Regulation by anti‐inflammatory cytokines (IL‐4, IL‐10, IL‐13, TGFβ)of interleukin‐8 production by LPS‐ and/ or TNFα‐activated human polymorphonuclear cells

Abstract

The capacity to down‐regulate the production of IL‐8 by LPS‐activated human polymorphonuclear cells (PMN) has been demonstrated for IL‐4, IL‐10, and TGFβ. We compared their relative capacities and further extended this property to IL‐13. We report a great heterogeneity among individuals related to the responsiveness of PMN to the IL‐4 and IL‐13 inhibitory effects while their response to the IL‐10 effect was homogenous.

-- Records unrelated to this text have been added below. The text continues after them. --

-- ==== Sys2Proof/Machine/Operands.lean ====
section
/-! DEFINITION. The operand forms: a register operand byte and the register file's two ports
(30_encoding.md R49 to R51, 10_state.md R11, R12). -/

namespace Sys2Proof.Machine

/-- `CheckReg(i)`: the whole operand byte is the index; above 7 it is a Bounds fault with that index (00_scope.md R7,
30_encoding.md R49). -/
def checkReg (b : Byte) : Except FaultCause RegIndex :=
  if h : b.toNat < 8 then .ok ⟨b.toNat, h⟩ else .error (.boundsRegister b)

/-- The register file's `read(index)` for any index byte (10_state.md R11). -/
def State.regRead (s : State) (index : Byte) : Except FaultCause Byte := do
  let i ← checkReg index
  .ok (s.readReg i)

/-- The register file's `write(index, value)` for any index byte and any integer (10_state.md R12). -/
def State.regWrite (s : State) (index : Byte) (v : Int) : Except FaultCause State := do
  let i ← checkReg index
  .ok (s.writeReg i v)

end Sys2Proof.Machine
end

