-- ==== Sys2Proof/Machine/System.lean ====
section
/-! DEFINITION. HLT, LDI, PRN, PRA (41_system_load_output.md R75 to R79). -/

namespace Sys2Proof.Machine

/-- HLT: `run <- HALTED`, nothing else; PC keeps the address of the HLT byte (R75, D9). -/
def execHlt (s : State) : Host.Outcome State Fault Refusal := .next s.halt

/-- LDI: `x[opa] <- opb`, the immediate as an unsigned byte (R76, 30_encoding.md R50). -/
def execLdi (a imm : Byte) (s : State) : Host.Outcome State Fault Refusal :=
  s.complete (do
    let i ← checkReg a
    .ok ((s.writeReg i imm.toNat).advance 2))

/-- The shape of PRN and PRA: one event made from the register's value, then the default advance (R77, R78). -/
def emitReg (event : Byte → OutEvent) (a : Byte) (s : State) : Host.Outcome State Fault Refusal :=
  s.complete (do
    let i ← checkReg a
    .ok ((s.emit (event (s.readReg i))).advance 1))

/-- PRN: `Emit(Dec(x[opa]))` (R77). -/
def execPrn (a : Byte) (s : State) : Host.Outcome State Fault Refusal := emitReg .dec a s

/-- PRA: `Emit(Chr(x[opa]))` (R78). -/
def execPra (a : Byte) (s : State) : Host.Outcome State Fault Refusal := emitReg .chr a s

end Sys2Proof.Machine
end

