-- ==== Sys2Proof/Machine/Step.lean ====
section
/-! DEFINITION. The step: defined only in run state RUNNING (40_instruction_cycle.md R61, 10_state.md R23). -/

namespace Sys2Proof.Machine

/-- One step. HALTED and FAULTED have no step: there the answer is the final state of the run, by name. -/
def step (s : State) : Host.Outcome State Fault Refusal :=
  match s.run with
  | .running => cycle s
  | .halted => .fault .halted
  | .faulted r => .fault (.faulted r)

/-- `s` with an instruction, given as the opcode table numbers its bits, stored where the next step fetches (log 24). -/
def State.withFetchWord (s : State) (nbits w : Nat) : State := s.placeAtPc (tableWordBytes nbits w)

end Sys2Proof.Machine
end

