-- ==== Sys2Proof/Laws/PerInstr.lean ====
section
/-! SUPPORT. Facts about every instruction as syntax, one lemma per constructor. -/

namespace Sys2Proof.Laws.OperandShape

/-- The operand bytes of an instruction are as many as its format says, they rebuild it, and its register operands are
among them (30_encoding.md R45, R49). -/
def Statement (i : Instr) : Prop :=
  i.operands.length = i.mnemonic.format.operandCount ∧
  Instr.build i.mnemonic (i.operands.getD 0 0) (i.operands.getD 1 0) = i ∧
  i.registerOperands ⊆ i.operands

theorem hlt : Statement .hlt := ⟨rfl, rfl, by simp [Instr.registerOperands]⟩
theorem ldi (a imm : Byte) : Statement (.ldi a imm) := ⟨rfl, rfl, by simp [Instr.registerOperands, Instr.operands]⟩
theorem prn (a : Byte) : Statement (.prn a) := ⟨rfl, rfl, List.Subset.refl _⟩
theorem pra (a : Byte) : Statement (.pra a) := ⟨rfl, rfl, List.Subset.refl _⟩
theorem push (a : Byte) : Statement (.push a) := ⟨rfl, rfl, List.Subset.refl _⟩
theorem pop (a : Byte) : Statement (.pop a) := ⟨rfl, rfl, List.Subset.refl _⟩
theorem call (a : Byte) : Statement (.call a) := ⟨rfl, rfl, List.Subset.refl _⟩
theorem ret : Statement .ret := ⟨rfl, rfl, by simp [Instr.registerOperands]⟩
theorem jmp (a : Byte) : Statement (.jmp a) := ⟨rfl, rfl, List.Subset.refl _⟩
theorem jeq (a : Byte) : Statement (.jeq a) := ⟨rfl, rfl, List.Subset.refl _⟩
theorem jne (a : Byte) : Statement (.jne a) := ⟨rfl, rfl, List.Subset.refl _⟩
theorem jgt (a : Byte) : Statement (.jgt a) := ⟨rfl, rfl, List.Subset.refl _⟩
theorem jlt (a : Byte) : Statement (.jlt a) := ⟨rfl, rfl, List.Subset.refl _⟩
theorem jle (a : Byte) : Statement (.jle a) := ⟨rfl, rfl, List.Subset.refl _⟩
theorem jge (a : Byte) : Statement (.jge a) := ⟨rfl, rfl, List.Subset.refl _⟩
theorem cmp (a b : Byte) : Statement (.cmp a b) := ⟨rfl, rfl, List.Subset.refl _⟩
theorem add (a b : Byte) : Statement (.add a b) := ⟨rfl, rfl, List.Subset.refl _⟩
theorem sub (a b : Byte) : Statement (.sub a b) := ⟨rfl, rfl, List.Subset.refl _⟩
theorem mul (a b : Byte) : Statement (.mul a b) := ⟨rfl, rfl, List.Subset.refl _⟩
theorem div (a b : Byte) : Statement (.div a b) := ⟨rfl, rfl, List.Subset.refl _⟩
theorem mod (a b : Byte) : Statement (.mod a b) := ⟨rfl, rfl, List.Subset.refl _⟩
theorem inc (a : Byte) : Statement (.inc a) := ⟨rfl, rfl, List.Subset.refl _⟩
theorem dec (a : Byte) : Statement (.dec a) := ⟨rfl, rfl, List.Subset.refl _⟩
theorem and (a b : Byte) : Statement (.and a b) := ⟨rfl, rfl, List.Subset.refl _⟩
theorem not (a : Byte) : Statement (.not a) := ⟨rfl, rfl, List.Subset.refl _⟩
theorem or (a b : Byte) : Statement (.or a b) := ⟨rfl, rfl, List.Subset.refl _⟩
theorem xor (a b : Byte) : Statement (.xor a b) := ⟨rfl, rfl, List.Subset.refl _⟩
theorem shl (a b : Byte) : Statement (.shl a b) := ⟨rfl, rfl, List.Subset.refl _⟩
theorem shr (a b : Byte) : Statement (.shr a b) := ⟨rfl, rfl, List.Subset.refl _⟩

end Sys2Proof.Laws.OperandShape
end

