/-- Settles O15: a push of the operand as it reads after the decrement, and the default advance. -/
theorem pushStoresBelowTheStackPointer : Obligations.PushStoresBelowTheStackPointer := by
  intro s a ha hm hs
  refine ⟨_, execPush_ok ha (sp_toNat_ne_zero hs), ?_, ?_, rfl, (frame_pushed s _).advance 1⟩
  · rw [advance_sp, pushed_sp _ hs, sp_sub_one_toNat hs]
  · rw [advance_mem, read_pushed _ hm, ← pushed_readReg s 0, readReg_pushed 0 hs]

/-- Settles O17: a push of the return address, which fits in a byte, and a jump to the operand as it reads after it. -/
theorem callPushesTheReturnAddress : Obligations.CallPushesTheReturnAddress := by
  intro s a ha hm hp hs
  refine ⟨_, execCall_ok ha hp (sp_toNat_ne_zero hs), ?_, ?_, ?_, (frame_pushed s _).setPc _⟩
  · rw [setPc_sp, pushed_sp _ hs, sp_sub_one_toNat hs]
  · rw [setPc_mem, read_pushed _ hm, BitVec.toNat_ofNat]
    omega
  · rw [setPc_pc, BitVec.toNat_setWidth_of_le (by decide), readReg_pushed _ hs, apply_ite BitVec.toNat,
      sp_sub_one_toNat hs]

/-! ### A pop -/

theorem sp_writeReg {s : State} {a : Byte} (ha : a.toNat < 8) (v : Byte) :
    (s.writeReg ⟨a.toNat, ha⟩ v.toNat).sp = if a = 7 then v else s.sp := by
  simp only [State.sp, readReg_writeReg, mask8_natCast_byte, operand_eq_sp_iff ha]

/-- Settles O16: the register write and then the increment, of the written value if the register is R7. -/
theorem popLoadsFromTheStackPointer : Obligations.PopLoadsFromTheStackPointer := by
  intro s a ha
  refine ⟨_, execPop_ok ha, ?_, fun h7 => ?_, rfl, fun j hj => ?_, fun _ _ => rfl, rfl, fun _ => rfl, fun _ => rfl,
    fun _ => rfl⟩
  · rw [advance_sp, incSp_sp, sp_writeReg ha]
    split <;> rfl
  · rw [advance_readReg, readReg_incSp_ne _ (mt (operand_eq_sp_iff ha).mp h7), readReg_writeReg_same,
      mask8_natCast_byte]
  · simp only [List.mem_cons, List.not_mem_nil, or_false, not_or] at hj
    rw [advance_readReg, readReg_incSp_ne _ hj.2, readReg_writeReg_ne s _ (Ne.symm hj.1)]

/-- Settles O18: the increment, and the jump to the byte popped. -/
theorem retPopsThePc : Obligations.RetPopsThePc := by
  intro s
  refine ⟨_, execRet_ok s, ?_, incSp_sp s, fun j hj => ?_, fun _ _ => rfl, rfl, fun _ => rfl, fun _ => rfl,
    fun _ => rfl⟩
  · rw [setPc_pc, BitVec.toNat_setWidth_of_le (by decide)]
  · exact readReg_incSp_ne s (List.ne_of_not_mem_cons hj)

/-! ### A push and its pop -/

/-- The increment of a pop undoes the decrement of a push. -/
theorem add_one_of_decremented {s t : State} (hs : s.sp ≠ 0) (ht : t.sp.toNat = s.sp.toNat - 1) : t.sp + 1 = s.sp := by
  have hne := sp_toNat_ne_zero hs
  bv_omega

/-- Settles O19: POP reads the cell that PUSH wrote, and the increment undoes the decrement. -/
theorem pushThenPopMovesARegister : Obligations.PushThenPopMovesARegister := by
  intro s a b ha hb hm hs
  have hb7 : b ≠ 7 := fun h => by simp [h] at hb
  have ha7 : a ≠ 7 := fun h => by simp [h] at ha
  obtain ⟨t, ht, htsp, htcell, htpc, htregs, htmem, htir, htfl, htrun, htout⟩ :=
    pushStoresBelowTheStackPointer s a (by omega) hm hs
  obtain ⟨u, hu, husp, hureg, hupc, huregs, humem, huir, hufl, hurun, huout⟩ :=
    popLoadsFromTheStackPointer t b (by omega)
  have hsp : u.sp = s.sp := by rw [husp, if_neg hb7, add_one_of_decremented hs htsp]
  refine ⟨t, u, ht, hu, ?_, hsp, ?_, fun j hj => ?_, fun x hx => ?_, huir.trans htir, fun h => (hufl h).trans (htfl h),
    fun h => (hurun h).trans (htrun h), fun h => (huout h).trans (htout h)⟩
  · rw [hureg hb7, htsp, htcell, if_neg ha7]
  · rw [hupc, htpc, BitVec.add_assoc]
    rfl
  · by_cases hj7 : j = Config.spIndex
    · exact hj7 ▸ hsp
    · have hjb := List.ne_of_not_mem_cons hj
      rw [huregs j (by simp [hjb, hj7]), htregs j (by simp [hj7])]
  · rw [humem x List.not_mem_nil, htmem x hx]

/-- Settles O20: RET pops the cell that CALL wrote, as the subroutine left it, and undoes the decrement. -/
theorem callThenRetReturns : Obligations.CallThenRetReturns := by
  intro s a ha hm hp hs
  obtain ⟨t, ht, htsp, htcell, -, -⟩ := callPushesTheReturnAddress s a ha hm hp hs
  refine ⟨t, ht, fun u hsp hcell => ?_⟩
  obtain ⟨v, hv, hvpc, hvsp, -⟩ := retPopsThePc u
  refine ⟨v, hv, ?_, by rw [hvsp, hsp, add_one_of_decremented hs htsp]⟩
  rw [hvpc, hsp, hcell, htsp, htcell]

/-! ### Pushed code -/

/-- Settles O42: PUSH advances to the cell it wrote, and the next fetch reads that cell. -/
theorem pushedCodeIsFetchedNext : Obligations.PushedCodeIsFetchedNext := by
  intro s t u a ha rest hm hd hcell h hu
  have hs : s.sp ≠ 0 := fun hz => by simp [hz] at hcell
  have ha7 : a ≠ 7 := fun h => by simp [h] at ha
  obtain ⟨t', ht', -, htcell, htpc, -⟩ := pushStoresBelowTheStackPointer s.fetched a (by omega) hm hs
  rw [step_of_decode_ok (run_of_step_next h) hd, ht'] at h
  cases h
  have hpc : t.pc.toNat = s.pc.toNat + 2 := by
    rw [htpc]
    exact advance_pc_toNat s (n := 1) (by omega)
  rw [step_ir_of_pc_le (by omega) hu, hpc, ← hcell]
  exact htcell.trans (if_neg ha7)

end Sys2Proof.Machine
end

section
/-! O10 (20_memory.md R30, R31). In canonical form the first listed cell is the lowest that differs from the reset
value, so memories that read alike list the same cells. -/

namespace Sys2Proof.Machine

theorem wfFrom_cons_iff {lo k : Nat} {v : Byte} {m : Memory} :
    Memory.wfFrom lo ((k, v) :: m) = true ↔ lo ≤ k ∧ k < 256 ∧ v ≠ Config.memReset ∧ m.wfFrom (k + 1) = true := by
  simp only [Memory.wfFrom, Bool.and_eq_true, decide_eq_true_eq, and_assoc]
  rfl

@[simp] theorem read_cons_same (k : Nat) (v : Byte) (m : Memory) : Memory.read ((k, v) :: m) k = v := if_pos rfl

theorem read_cons_ne {k a : Nat} (v : Byte) (m : Memory) (h : k ≠ a) : Memory.read ((k, v) :: m) a = m.read a :=
  if_neg h

/-- A memory that lists a cell at `k` differs there from one whose cells are all above `k`. -/
theorem not_read_alike {lo k : Nat} {v : Byte} {m m' : Memory} (hm : Memory.wfFrom lo ((k, v) :: m) = true)
    (hm' : m'.wfFrom (k + 1) = true) (h : ∀ a, a < 256 → Memory.read ((k, v) :: m) a = m'.read a) : False := by
  obtain ⟨-, hk, hv, -⟩ := wfFrom_cons_iff.mp hm
  have hread := h k hk
  rw [read_cons_same, read_of_wfFrom_lt hm' (Nat.lt_succ_self k)] at hread
  exact hv hread

theorem eq_of_read_alike {lo : Nat} {m m' : Memory} (hm : m.wfFrom lo = true) (hm' : m'.wfFrom lo = true)
    (h : ∀ a, a < 256 → m.read a = m'.read a) : m = m' := by
  induction m generalizing lo m' with
  | nil =>
    cases m' with
    | nil => rfl
    | cons c m' => exact (not_read_alike (m' := []) hm' rfl fun a ha => (h a ha).symm).elim
  | cons c m ih =>
    obtain ⟨k, v⟩ := c
    obtain ⟨hlo, hk, hv, hrest⟩ := wfFrom_cons_iff.mp hm
    cases m' with
    | nil => exact (not_read_alike hm rfl h).elim
    | cons c' m' =>
      obtain ⟨k', v'⟩ := c'
      obtain ⟨hlo', hk', hv', hrest'⟩ := wfFrom_cons_iff.mp hm'
      rcases Nat.lt_trichotomy k k' with hlt | rfl | hgt
      · exact (not_read_alike hm (wfFrom_cons_iff.mpr ⟨hlt, hk', hv', hrest'⟩) h).elim
      · have hvv : v = v' := by simpa using h k hk
        have htail : ∀ a, a < 256 → Memory.read m a = Memory.read m' a := by
          intro a ha
          by_cases hak : k = a
          · subst hak
            rw [read_of_wfFrom_lt hrest (Nat.lt_succ_self k), read_of_wfFrom_lt hrest' (Nat.lt_succ_self k)]
          · simpa [read_cons_ne _ _ hak] using h a ha
        rw [hvv, ih hrest hrest' htail]
      · exact (not_read_alike hm' (wfFrom_cons_iff.mpr ⟨hgt, hk, hv, hrest⟩) fun a ha => (h a ha).symm).elim

/-- Settles O10: canonical memories from address 0. -/
theorem canonicalMemoriesThatReadAlikeAreEqual : Obligations.CanonicalMemoriesThatReadAlikeAreEqual :=
  fun _ _ => eq_of_read_alike

end Sys2Proof.Machine
end

section
/-! O39, O55 to O57, O59 (60_exceptions.md R114, R123, 70_reset_and_hazards.md R130 to R139). The fault record, reset,
the host's load, and runs that halt. -/

namespace Sys2Proof.Machine

/-- Settles O39: the tables of the record's fields, and the final state of a fault just taken. -/
theorem faultRecordFields : Obligations.FaultRecordFields :=
  fun _ _ _ _ _ _ => ⟨rfl, rfl, rfl, rfl, rfl, rfl, rfl, rfl, rfl, rfl, rfl, rfl, rfl⟩

theorem reset_readReg {j : RegIndex} (hj : j ≠ Config.spIndex) : State.reset.readReg j = 0 := by
  revert j
  decide

/-- Settles O55: the reset state by its fields. -/
theorem resetState : Obligations.ResetState :=
  ⟨rfl, rfl, rfl, fun _ hj => reset_readReg hj, rfl, rfl, fun _ => rfl, rfl, rfl⟩

/-- Settles O56: byte 0 has no entry, so the step at reset takes that fault. -/
theorem emptyMemoryFaultsAtOnce : Obligations.EmptyMemoryFaultsAtOnce :=
  step_of_lookup_none (s := State.reset) rfl (by decide) rfl

/-- A copy from address 0 reads as the image, and as before past its end. -/
theorem read_writeBytes_zero {m : Memory} {bytes : List Byte} (hm : m.wf = true) (hlen : bytes.length ≤ 256) (a : Nat) :
    (m.writeBytes Config.loadBase bytes).read a = bytes.getD a (m.read a) := by
  rw [read_writeBytes hm (by simpa [Config.loadBase, Config.memSize] using hlen)]
  by_cases ha : a < bytes.length <;> simp [Config.loadBase, ha, List.getD]

/-- Settles O57: on a running machine `load` is a copy into memory or the refusal of a long image. -/
theorem loadCopiesTheImage : Obligations.LoadCopiesTheImage := by
  refine fun s bytes => ⟨fun hs hm => ?_, fun hs => load_of_not_running hs bytes⟩
  rw [load_running hs]
  refine ⟨fun hlen => ⟨_, if_pos hlen, rfl, writeBytes_wf hm ?_, read_writeBytes_zero hm hlen⟩, fun hlen => ?_⟩
  · simpa [Config.loadBase, Config.memSize] using hlen
  · exact if_neg (Nat.not_le_of_lt hlen)

/-- Settles O59: a FAULTED turn would be the end of the run, and that end is HALTED. -/
theorem cleanHaltNeverFaulted : Obligations.CleanHaltNeverFaulted := by
  rintro s ⟨t, ht, hhalt⟩ n r hr
  have hend : s.runFor n = t := ht.runFor_eq (by rw [hr]; exact RunState.noConfusion)
  rw [hend, hhalt] at hr
  cases hr

end Sys2Proof.Machine
end

section
/-! O46, O51 (10_state.md R20, R26, R27). Two runs that begin with other flags and another trace. As long as no jump
tests the flags, registers, PC, memory and run state go alike, both traces get the same events, and both runs keep their
flags or both get those of CMP; IR is the fetch's own. -/

namespace Sys2Proof.Machine

/-- A state with other flags and another trace. -/
def State.withFlOut (s : State) (f : Byte) (o : List OutEvent) : State := { s with fl := f, out := o }

theorem returnAddress_withFlOut (s : State) (f : Byte) (o : List OutEvent) (n : Nat) :
    (s.withFlOut f o).returnAddress n = s.returnAddress n := rfl

/-- Beside a run from `s` that answers `r`, the run with flags `f` and trace `o` answers `r'`: the same next state, with
the same new events on its own trace, and with the same flags or, if the first run kept its flags, with `f`. -/
def GoesAlike (f : Byte) (o : List OutEvent) (s : State) (r r' : Host.Outcome State Fault Refusal) : Prop :=
  ∃ t g es, r = .next t ∧ r' = .next (t.withFlOut g (o ++ es)) ∧ t.out = s.out ++ es ∧
    (g = t.fl ∨ (g = f ∧ t.fl = s.fl))

section
variable {s : State} {a b f : Byte} {o : List OutEvent}

/-- Where neither flags nor trace are written, both runs keep their own. -/
theorem goesAlike_of_kept {u : State} (hfl : u.fl = s.fl) (hout : u.out = s.out) :
    GoesAlike f o s (.next u) (.next (u.withFlOut f o)) :=
  ⟨u, f, [], rfl, by rw [List.append_nil], by rw [hout, List.append_nil], .inr ⟨rfl, hfl⟩⟩
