-- ==== Sys2Proof/Machine/Dictionary.lean ====
section
/-!
DEFINITION. Sys2Proof/Machine/Dictionary.lean: the object dictionary (12 R308–R316), one row per subindex of the object
tables of every chapter: indices, subindices, type, access kind, length, domain, reset or default, the bits a write sets,
the values its fields accept, and the least roles to read and to write (12 R313).
-/

namespace Sys2Proof.Machine

/-- The types (12 R309). -/
inductive Ty where
  | bool | u8 | i8 | u16 | i16 | u32 | i32 | u64 | i64 | u18 | i18 | q18 | teb18 | ts128 | str | domain
  deriving DecidableEq, Repr, Inhabited

/-- The access kinds (12 R311). -/
inductive Acc where
  | const | ro | rw | wo | rws | rwd | rwn
  deriving DecidableEq, Repr, Inhabited

/-- The values a field accepts (12 check 9 of R314). -/
inductive Chk where
  | any
  | rng (lo hi : Nat)
  | srng (lo hi : Int)
  /-- Only 0 (12 R452). -/
  | zero
  | elems (l : List Nat)
  /-- 0xFF, or a range. -/
  | orFF (lo hi : Nat)
  | zeroOr (lo hi : Nat)
  /-- 300 to 900 in steps of 50 (06 CML_SWING). -/
  | cml
  /-- A code of the table "Auxiliary edge sources" (03). -/
  | auxSrc
  /-- Four two-bit codes, none of them 00 (03 EDGE_SEL). -/
  | edgeSel
  deriving DecidableEq, Repr, Inhabited

/-- A field and what it accepts. -/
structure Fld where
  hi : Nat
  lo : Nat
  chk : Chk
  deriving DecidableEq, Repr, Inhabited

/-- A reset or default: one value, a value by instance or by subindex, or set at manufacture (12 R453). -/
inductive Dflt where
  | val (n : Nat)
  | byInst (l : List Nat)
  | bySub (l : List Nat)
  | factory
  deriving DecidableEq, Repr, Inhabited

/-- A row of the dictionary. -/
structure Row where
  base : Nat
  n : Nat
  s0 : Nat
  s1 : Nat
  ty : Ty
  acc : Acc
  len : Nat
  var : Bool
  dom : Dom
  dflt : Dflt
  mask : Nat
  flds : List Fld
  rd : Nat
  wr : Nat
  deriving DecidableEq, Repr, Inhabited
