/-- A stop is judged against its start in unsigned mode (03 R85, R86). -/
def Chip.tiaUnsigned (c : Chip) (a : Nat) (s : AuxEv) : List AuxEv → Chip
  | [] => c.modAux a (fun x => { x with start := some s, held := [] })
  | p :: t => if p.t - s.t ≤ -1 then (c.inc (0x2168 + a) 6).tiaUnsigned a s t else c.tiaComplete a s p

/-- A start event (03 R85). -/
def Chip.tiaStart (c : Chip) (a : Nat) (e : AuxEv) : Chip :=
  let x := c.aux a
  if x.start.isSome then c.inc (0x2168 + a) 7
  else if c.rdb (0x2160 + a) 5 0 then
    match x.stop with
    | some p => c.tiaComplete a e p
    | none => c.modAux a (fun x => { x with start := some e })
  else c.tiaUnsigned a e x.held

/-- A stop event (03 R85, R86). -/
def Chip.tiaStop (c : Chip) (a : Nat) (e : AuxEv) : Chip :=
  let x := c.aux a
  if c.rdb (0x2160 + a) 5 0 then
    match x.start, x.stop with
    | some s, _ => c.tiaComplete a s e
    | none, none => c.modAux a (fun x => { x with stop := some e })
    | none, some _ => c
  else
    match x.start with
    | some s => if e.t - s.t ≤ -1 then c.inc (0x2168 + a) 6 else c.tiaComplete a s e
    | none => c.modAux a (fun x => { x with held := x.held ++ [e] })

/-- A failure of a self-test: counted and recorded (17 R418). -/
def Chip.testFail (c : Chip) (b : Nat) : Chip :=
  ((c.inc 0xD001 (0x0A + b)).wr 0xD001 0x11 (c.stamp 0 0)).wr 0xD001 0x12 b

/-- A completed pass of a self-test (17 R418). -/
def Chip.testPass (c : Chip) (b : Nat) : Chip := c.inc 0xD001 (3 + b)

/-- The code of a conditioned edge of a candidate at the auxiliary lanes: a REF's source code, and for a PREF, which no source code
names, 0x100 + n (log 67). -/
def crossSrc (n : Nat) : Nat := if isRef n then n else 0x100 + n

/-- The comparison of AUX1 with the lane under cross-check, of one edge: the lane's last instant is compared where the edge's cycle
is this one (03 R91). 32 ps is 10.24 steps. -/
def Chip.crossCompare (c : Chip) (l cycle : Nat) (t : Rat) : Chip :=
  match (c.lane l).last with
  | none => c
  | some s =>
    if (c.lane l).lastCycle ≠ some cycle then c
    else
      let bad := decide (256 / 25 < ratAbs (t - s))
      let k := if bad then c.tdc.crossBad + 1 else 0
      let c := { c with tdc := { c.tdc with crossBad := if k = 3 then 0 else k } }
      c.iff (k == 3) (fun c => (c.raise 34 l 0).testFail 3)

The inhibitory activities were observed at the transcriptional level. IL‐8 induction by TNFα was, unlike its induction by LPS, resistant to the inhibitory effects of IL‐10, IL‐4, IL‐13 and TGFβ. Furthermore, IL‐10 and IL‐4 inhibitory activity were less effective when TNFα was acting synergistically with LPS to induce IL‐8 production by PMN. LPS‐induced cell‐associated IL‐8, detected in the PMN cultures, could be marginally inhibited by IL‐4 and IL‐10. Altogether, our data demonstrate that IL‐13 is able to inhibit LPS‐induced IL‐8 production by human PMN, although IL‐10 remains the most active anti‐inflammatory cytokine. Despite the capacity of IL‐4, IL‐10, and IL‐13 to limit the production of TNFα‐induced IL‐8 in a whole blood assay, none was able to inhibit this production when studying isolated human polymorphonuclear cells.